theorem encode_rst (n : BitVec 3) : encode (.rst n) = [byte (0xC7 + 8 * n.toNat)] := by
  revert n
  decide

/-! ### Bytes and words moved between registers and memory (R198 to R203) -/

/-- A byte stored and the advance of an instruction of `len` bytes. -/
theorem advance_poke (s : State) (a : Nat) (v : Byte) (len : Nat) :
    ∃ t, advance (s.poke a v) len = .next t ∧ OnlyByte s t a v ∧ t = { stepped s len with mem := t.mem } := by
  refine ⟨_, rfl, onlyByte_of_mem rfl, ?_⟩
  rw [stepped_eq_jumpTo]
  rfl

theorem indirectAddr_eq (s : State) (p : IndirectPair) : s.indirectAddr p = ((s.pair (ofIndirect p)).toNat : Int) := by
  cases p <;> rfl

section
variable (hu : s.params.unlistedOps = .i8080)
include hu

theorem exec_lda (w : Word) : exec (.lda w) s = advance (s.setReg .a (s.peek w.toNat)) 3 := by
  rw [exec, execLda, unlisted_i8080 hu, memRead_word]

theorem exec_sta (w : Word) : exec (.sta w) s = advance (s.poke w.toNat s.regs.a) 3 := by
  rw [exec, execSta, unlisted_i8080 hu, memWrite_word]

theorem exec_ldax (p : IndirectPair) :
    exec (.ldax p) s = advance (s.setReg .a (s.peek (pairVal s (ofIndirect p)))) 1 := by
  rw [exec, execLdax, unlisted_i8080 hu, indirectAddr_eq, memRead_word, pair_toNat]

theorem exec_stax (p : IndirectPair) :
    exec (.stax p) s = advance (s.poke (pairVal s (ofIndirect p)) s.regs.a) 1 := by
  rw [exec, execStax, unlisted_i8080 hu, indirectAddr_eq, memWrite_word, pair_toNat]

/-- The first byte is at a word, so only the address of the second can lie outside the store. -/
theorem exec_lhld_inside {w : Word} (hw : w.toNat + 1 < s.params.memSize) :
    exec (.lhld w) s = advance ((s.setReg .l (s.peek w.toNat)).setReg .h (s.peek (w.toNat + 1))) 3 := by
  rw [exec, execLhld, unlisted_i8080 hu, memRead_word, ← Nat.cast_succ, memRead_in hw]

theorem exec_lhld_outside {w : Word} (hw : s.params.memSize ≤ w.toNat + 1) :
    exec (.lhld w) s = .fault (.outOfBoundsAccess (w.toNat + 1)) := by
  rw [exec, execLhld, unlisted_i8080 hu, memRead_word, ← Nat.cast_succ, memRead_above hw]

theorem exec_shld_inside {w : Word} (hw : w.toNat + 1 < s.params.memSize) :
    exec (.shld w) s = advance ((s.poke w.toNat s.regs.l).poke (w.toNat + 1) s.regs.h) 3 := by
  rw [exec, execShld, unlisted_i8080 hu, memWrite_word, ← Nat.cast_succ, memWrite_in (s := s.poke _ _) hw]

/-- The fault at the second address discards the byte written at the first. -/
theorem exec_shld_outside {w : Word} (hw : s.params.memSize ≤ w.toNat + 1) :
    exec (.shld w) s = .fault (.outOfBoundsAccess (w.toNat + 1)) := by
  rw [exec, execShld, unlisted_i8080 hu, memWrite_word, ← Nat.cast_succ, memWrite_above (s := s.poke _ _) hw]

end

/-! ### A pair written (R204 to R206) -/

theorem setPair_pair_same (s : State) (p : Pair) (w : Word) : (s.setPair p w).pair p = w := by
  cases p with
  | bc | de | hl => exact pair16_hi8_lo8 w
  | sp => rfl

theorem setPair_pair_other (s : State) {p q : Pair} (w : Word) (h : q ≠ p) : (s.setPair p w).pair q = s.pair q := by
  cases p <;> cases q
  case bc.bc | de.de | hl.hl | sp.sp => exact absurd rfl h
  all_goals rfl

theorem setPair_regs_a (s : State) (p : Pair) (w : Word) : (s.setPair p w).regs.a = s.regs.a := by cases p <;> rfl

/-- A pair written and the advance of an instruction of one byte. -/
theorem advance_setPair (s : State) (p : Pair) (w : Word) :
    ∃ t, advance (s.setPair p w) 1 = .next t ∧ pairVal t p = w.toNat ∧ (∀ q, q ≠ p → pairVal t q = pairVal s q) ∧
      t.regs.a = s.regs.a ∧ t = { stepped s 1 with regs := t.regs, sp := t.sp } := by
  refine ⟨_, rfl, ?_, fun q hq => ?_, setPair_regs_a s p w, ?_⟩
  · rw [← pair_toNat, jumpTo_pair, setPair_pair_same]
  · rw [← pair_toNat, ← pair_toNat, jumpTo_pair, setPair_pair_other s w hq]
  · rw [stepped_eq_jumpTo, setPair_after]
    cases p <;> rfl

theorem pair_add_one_toNat (s : State) (p : Pair) : (s.pair p + 1).toNat = (pairVal s p + 1) % 65536 := by
  rw [BitVec.toNat_add, pair_toNat]
  rfl

/-- Less 1 is plus 65535 modulo 65536. -/
theorem pair_sub_one_toNat (s : State) (p : Pair) : (s.pair p - 1).toNat = (pairVal s p + 65535) % 65536 := by
  rw [BitVec.toNat_sub, pair_toNat, Nat.add_comm]
  rfl

/-! ### The accumulator complemented (R210) -/

theorem xor_ones_eq_byte (a : Byte) : a ^^^ 0xFF = byte (255 - a.toNat) := by
  have hones : (0xFF : Byte) = BitVec.allOnes 8 := rfl
  apply BitVec.eq_of_toNat_eq
  rw [hones, BitVec.xor_allOnes, BitVec.toNat_not, byte, BitVec.toNat_ofNat]
  omega

/-! ### The statements -/

/-- Settles O35: each is one access at an address that is a word, which no store lacks (`exec_lda`, `exec_sta`,
`exec_ldax`, `exec_stax`). -/
theorem unlistedByteTransferResult : Obligations.UnlistedByteTransferResult := by
  refine ⟨fun w => ?_, fun p => ?_, fun s hu => ⟨fun w => ?_, fun p => ?_⟩, ?_, ?_⟩
  · obtain ⟨hlda, hsta⟩ := encode_lda_sta w
    exact ⟨hlda, hsta, faultsUnlisted_of_encode rfl hlda, faultsUnlisted_of_encode rfl hsta⟩
  · obtain ⟨hldax, hstax⟩ := encode_ldax_stax p
    exact ⟨hldax, hstax, faultsUnlisted_of_encode rfl hldax, faultsUnlisted_of_encode rfl hstax⟩
  · rw [exec_lda hu, exec_sta hu, advance_eq_stepped]
    exact ⟨rfl, advance_poke s _ _ 3⟩
  · rw [exec_ldax hu, exec_stax hu, advance_eq_stepped]
    exact ⟨rfl, advance_poke s _ _ 1⟩
  · exact unlistedFetchFaults_of_encode rfl (Laws.EncodeLength.lda 0) rfl
  · exact unlistedFetchFaults_of_encode rfl (Laws.EncodeLength.sta 0) rfl

/-- Settles O36: with `addr + 1` in the store both accesses pass (`exec_lhld_inside`, `exec_shld_inside`), else the
second one is the fault of the step. -/
theorem unlistedWordTransferResult : Obligations.UnlistedWordTransferResult := by
  refine ⟨fun w => ?_, fun w s hu => ⟨fun hw => ⟨?_, ?_⟩, fun hw => ?_⟩, ?_, ?_⟩
  · obtain ⟨hlhld, hshld⟩ := encode_lhld_shld w
    exact ⟨hlhld, hshld, faultsUnlisted_of_encode rfl hlhld, faultsUnlisted_of_encode rfl hshld⟩
  · rw [exec_lhld_inside hu hw, advance_eq_stepped]
    rfl
  · refine ⟨_, exec_shld_inside hu hw, onlyTwoBytes_of_mem (Nat.ne_add_one _) rfl, ?_⟩
    rw [stepped_eq_jumpTo]
    rfl
  · exact ⟨exec_lhld_outside hu hw, exec_shld_outside hu hw⟩
  · exact unlistedFetchFaults_of_encode rfl (Laws.EncodeLength.lhld 0) rfl
  · exact unlistedFetchFaults_of_encode rfl (Laws.EncodeLength.shld 0) rfl

/-- Settles O37: the pair is written with its value plus or minus 1 (`advance_setPair`). -/
theorem unlistedPairStepResult : Obligations.UnlistedPairStepResult := by
  refine ⟨fun p => ?_, fun p s hu => ⟨?_, ?_⟩⟩
  · obtain ⟨hinx, hdcx⟩ := encode_inx_dcx p
    exact ⟨hinx, hdcx, faultsUnlisted_of_encode rfl hinx, faultsUnlisted_of_encode rfl hdcx⟩
  · rw [exec, execInx, unlisted_i8080 hu, ← pair_add_one_toNat]
    exact advance_setPair s p _
  · rw [exec, execDcx, unlisted_i8080 hu, ← pair_sub_one_toNat]
    exact advance_setPair s p _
• • • •
Work required
Return all lines of the material above in which the word "refine" occurs.

Response to the exercise
  refine ⟨_, rfl, onlyByte_of_mem rfl, ?_⟩
  refine ⟨_, rfl, ?_, fun q hq => ?_, setPair_regs_a s p w, ?_⟩
  refine ⟨fun w => ?_, fun p => ?_, fun s hu => ⟨fun w => ?_, fun p => ?_⟩, ?_, ?_⟩
  refine ⟨fun w => ?_, fun w s hu => ⟨fun hw => ⟨?_, ?_⟩, fun hw => ?_⟩, ?_, ?_⟩
  · refine ⟨_, exec_shld_inside hu hw, onlyTwoBytes_of_mem (Nat.ne_add_one _) rfl, ?_⟩
  refine ⟨fun p => ?_, fun p s hu => ⟨?_, ?_⟩⟩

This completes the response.